2) Craft an export reference `#constructor` and provide a benign function body (e.g., `return process.version`).
3) Submit the request with the same headers and field ordering rules as in PoC A.
Expected: The Flight output includes the functions return value.
Note: Patched React (19.2.1+) blocks the constructor path. ActionId replay impact remains an application-layer risk and must be mitigated by code and auth controls.
## Files of interest
- `app/actions.ts`:
- `echo(formData)`: logs multipart keys to help you see real field names.
- `dangerous(formData)`: executes a shell command passed via `cmd` (impact demonstration).
- `fnConstructor(formData)`: executes a string as a function body (constructor-chain demonstration).

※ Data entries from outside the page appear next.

/-- A QLC program may start: its unit is complete, and every sector it names stands at its final position there (R134, R177). -/
def State.qlcReady (s : State) (ch : Nat) (e : Entry) : Bool :=
  let locs := s.entryLocs ch e
  (s.entrySecs e).all fun x => match x.1.dest with
    | some d => s.destLoc d == locs.getD x.2 0 && s.unitFull (d / 65536) (d % 65536 / 64) && !s.secDue d e.buf
    | none => false

/-- While a quadrant catches up, programs of host data admitted later wait for the marked sectors (R119). -/
def State.behindCatchup (s : State) (ch : Nat) (e : Entry) : Bool :=
  s.pwr.present && e.cls == 0 && !(s.entrySecs e).isEmpty && !((s.entrySecs e).any fun x => x.1.catchup) &&
  s.lnd.secs.items.any fun x => x.1 / 4096 / 4 == ch / 32 && (match x.2 with | some y => y.catchup && y.loc.isNone | none => false)

/-- A program may start: its chunk was found erased since its last erase (R254), and its sectors go there now. -/
def State.progReady (s : State) (ch : Nat) (e : Entry) : Bool :=
  let c := s.chunk (pageChunk ch e.lun e.page)
  (!c.fresh || c.checked) && !s.behindCatchup ch e && (if e.op = 0x11 then s.qlcReady ch e else s.slcReady ch e)

/-- An entry that its channel can issue now: granted for the frame, its turn on its LUN, and the channel and the LUN ready
(R41, R63, R211, R212, R218, R223); an erase waits for the reads of its blocks (R178), a program for its turn and place. -/
def State.canIssue (s : State) (ch i : Nat) (e : Entry) : Bool :=
  e.adm && e.op != 0 && s.lunTurn ch i e && (s.chan ch).cal.isNone && s.lunReady ch e &&
  (s.unitState (uChan ch) == .up || s.unitState (uChan ch) == .draining) && !s.swapping (eME (s.serverMe (ch / 8))) &&
  !(e.isErase && s.eraseBarred ch e) && (!e.isProg || s.progReady ch e)

/-- Take entry i of a channel's list when it is of an operation and the channel can issue it, and no entry before it in the list
(R211: the lower list position first); a READ that waits for the decode ring does not hold the others (R233). -/
def State.takeEntry (s : State) (ch i op : Nat) : Option (Entry × State) :=
  match (s.chan ch).list[i]? with
  | none => none
  | some e =>
    let before := ((s.chan ch).list.take i).zip (List.range i)
    if e.op ≠ op ∨ !s.canIssue ch i e ∨ before.any (fun x => s.canIssue ch x.2 x.1 && !(x.1.isRead && s.drFull (ch / 8))) then none
    else some (e, s.onChan ch fun c => { c with list := c.list.eraseIdx i })

/-- A ring without room when an entry is due: recorded, and nothing is issued (R213, R233). -/
def State.ringWait (s : State) (ch : Nat) (read : Bool) : Option State :=
  let g := ch / 8
  if s.cqFull g then some (s.raiseEvt F.GRP_EVT_CQ_FULL F.GRP_EVT_CNT_FULL_CNT g)
  else if read && s.drFull g then some (s.raiseEvt F.GRP_LDPC_EVT_DR_FULL F.GRP_LDPC_CNT1_FULL_CNT g)
  else none

/-- The LDPC encoder reads the landing sectors of a program: one with a word that does not deliver is not programmed, its block becomes
POISON, and its space is freed (R331, Table 11.3). -/
def State.encodeSecs (s : State) (ch : Nat) (e : Entry) : State :=
  if e.isProg then
    ((List.range e.sectors).map (e.buf + ·)).foldl (fun s lk => match s.lsec lk with
      | some x =>
        let r := s.readSector (lk / 4096) (lk % 4096) (uGroup (ch / 8))
        if r.1 then r.2 else (r.2.poisonLanded lk x).onLnd fun l => { l with secs := l.secs.set none lk none }
      | none => s) s
  else s

/-- The entry starts on its LUN: its sequence goes out and a program's load is announced (R199, R203, R211), its time is charged to its class and tenant, its current counts while it runs (R46, R426). -/
def State.startEntry (s : State) (ch : Nat) (e : Entry) : State :=
  let t := s.entryTime ch e
  let c := s.entryCur ch e
  let s := ((s.encodeSecs ch e).chargeAt (arbChan ch) 0 e.cls e.tid t).onSched fun x => { x with lunUsed := x.lunUsed + c }
  let s := (s.sendCa ch e.lun (s.issueSeq ch e)).announce ch (if e.isProg then e.loads else [])
  let level := if e.op = 1 then (retryLevels e.retry).getLastD 0 else (s.lun ch e.lun).level
  let set := e.op == 1 && (level != (s.lun ch e.lun).level || 1 < (retryLevels e.retry).length)
  s.onLun ch e.lun fun l => { l with run := l.run ++ [{ e := e, start := s.time.frame, cur := c, time := t }], level := level,
                                     levelP := if set then s.retryParams ch level else l.levelP }

/-- Any other operation listed for a LUN closes its stream with 3Fh (R216, R217). -/
def State.closeStream (s : State) (ch lun : Nat) : State :=
  if (s.lun ch lun).stream.isSome then (s.sendCa ch lun [cyc 0x3F]).onLun ch lun fun l => { l with stream := none } else s

/-- An issue row: take the entry and start it as `f` says, or wait for a ring. -/
def State.issueRow (s : State) (ch i op : Nat) (read : Bool) (f : Entry → State → State) : State :=
  match s.takeEntry ch i op with
  | none => s
  | some (e, s') => match s.ringWait ch read with
    | some w => w
    | none => f e s'

/-- A read names the block group under suspension (R218). -/
def State.suspConflict (s : State) (ch : Nat) (e : Entry) : Bool :=
  (s.lun ch e.lun).run.any fun r => r.since.isSome && r.e.page / (4 * s.blockPages) == e.page / (4 * s.blockPages)

/-- LIST_READ (R211, R212, R216, R218, R235). -/
def execListRead (ch i : Nat) (s : State) : Out :=
  .next (s.issueRow ch i 0x01 true fun e s =>
    if s.suspConflict ch e then s.endEntry ch e ceConflict 0 else (s.closeStream ch e.lun).startEntry ch e)

/-- STREAM_OPEN (R216): beyond 8 streams of a channel it is not issued. -/
def execStreamOpen (ch i : Nat) (s : State) : Out :=
  .next (s.issueRow ch i 0x02 true fun e s =>
    let s := s.closeStream ch e.lun
    if 8 ≤ s.streams ch then s.endEntry ch e ceNotIssued 0
    else (s.startEntry ch e).onLun ch e.lun fun l => { l with stream := some (e.page, e.planes) })

/-- STREAM_EXT (R216): the last page plus one, the same block and planes; anything else is ILLEGAL and closes the
stream, as the block's last page does once it is read. -/
def execStreamExt (ch i : Nat) (s : State) : Out :=
  .next (s.issueRow ch i 0x03 true fun e s =>
    match (s.lun ch e.lun).stream with
    | some (p, m) =>
      if e.page = p + 1 ∧ e.planes = m ∧ e.page / s.blockPages = p / s.blockPages then
        let s := s.startEntry ch e
        if e.page % s.blockPages = (if s.entrySlc ch e then s.slcPages else s.blockPages) - 1 then s.closeStream ch e.lun else s.onLun ch e.lun fun l => { l with stream := some (e.page, m) }
      else (s.closeStream ch e.lun).endEntry ch e ceIllegal 0
    | none => s.endEntry ch e ceIllegal 0)

/-- STREAM_CLOSE (R216). -/
def execStreamClose (ch i : Nat) (s : State) : Out :=
  .next (s.issueRow ch i 0x04 false fun e s => (s.closeStream ch e.lun).endEntry ch e ceOk 0)

/-- A program, erase or feature entry starts. -/
def startOther (ch i op : Nat) (s : State) : State :=
  s.issueRow ch i op false fun e s => (s.closeStream ch e.lun).startEntry ch e

/-- PROG_SLC (R175, R211). -/
def execProgSlc (ch i : Nat) (s : State) : Out := .next (startOther ch i 0x10 s)
/-- PROG_QLC (R196, R211). -/
def execProgQlc (ch i : Nat) (s : State) : Out := .next (startOther ch i 0x11 s)

/-- An erase is issued once its ERASE_INTENT group has closed: not while the journal ring has no room for it (R187, R252). -/
def eraseRow (ch i op : Nat) (s : State) : State :=
  if !s.ringRoom 3 then s
  else s.issueRow ch i op false fun e s =>
    let k := pageChunk ch e.lun e.page
    let s := (s.jnlSystem [s.eraseRec 6 ch e.lun (e.page / chunkPages)]).takeStamp (uChan ch)
    ((s.onChunk k fun c => { c with intent := true }).closeStream ch e.lun).startEntry ch e

/-- ERASE_SLC (R252). -/
def execEraseSlc (ch i : Nat) (s : State) : Out := .next (eraseRow ch i 0x20 s)
/-- ERASE_QLC (R252). -/
def execEraseQlc (ch i : Nat) (s : State) : Out := .next (eraseRow ch i 0x21 s)
/-- GET_FEAT (R200, R211). -/
def execGetFeat (ch i : Nat) (s : State) : Out := .next (startOther ch i 0x40 s)
/-- SET_FEAT, issued as D5h (R200). -/
def execSetFeat (ch i : Nat) (s : State) : Out := .next (startOther ch i 0x41 s)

- `app/page.tsx`: three forms bound to the actions.
## Why this matters
- The RSC Flight protocol allows client-side interactions to trigger server actions. If an attacker can obtain a valid ActionId and the action is unsafe, they can replay the request and execute logic on the server.
- Vulnerable React versions additionally allowed export resolution to walk into prototype-chain/constructor paths for modules that exist in NextJs manifest.
## Legal and ethical
This repository is for educational and defensive security research. Do not use these techniques on systems without explicit permission.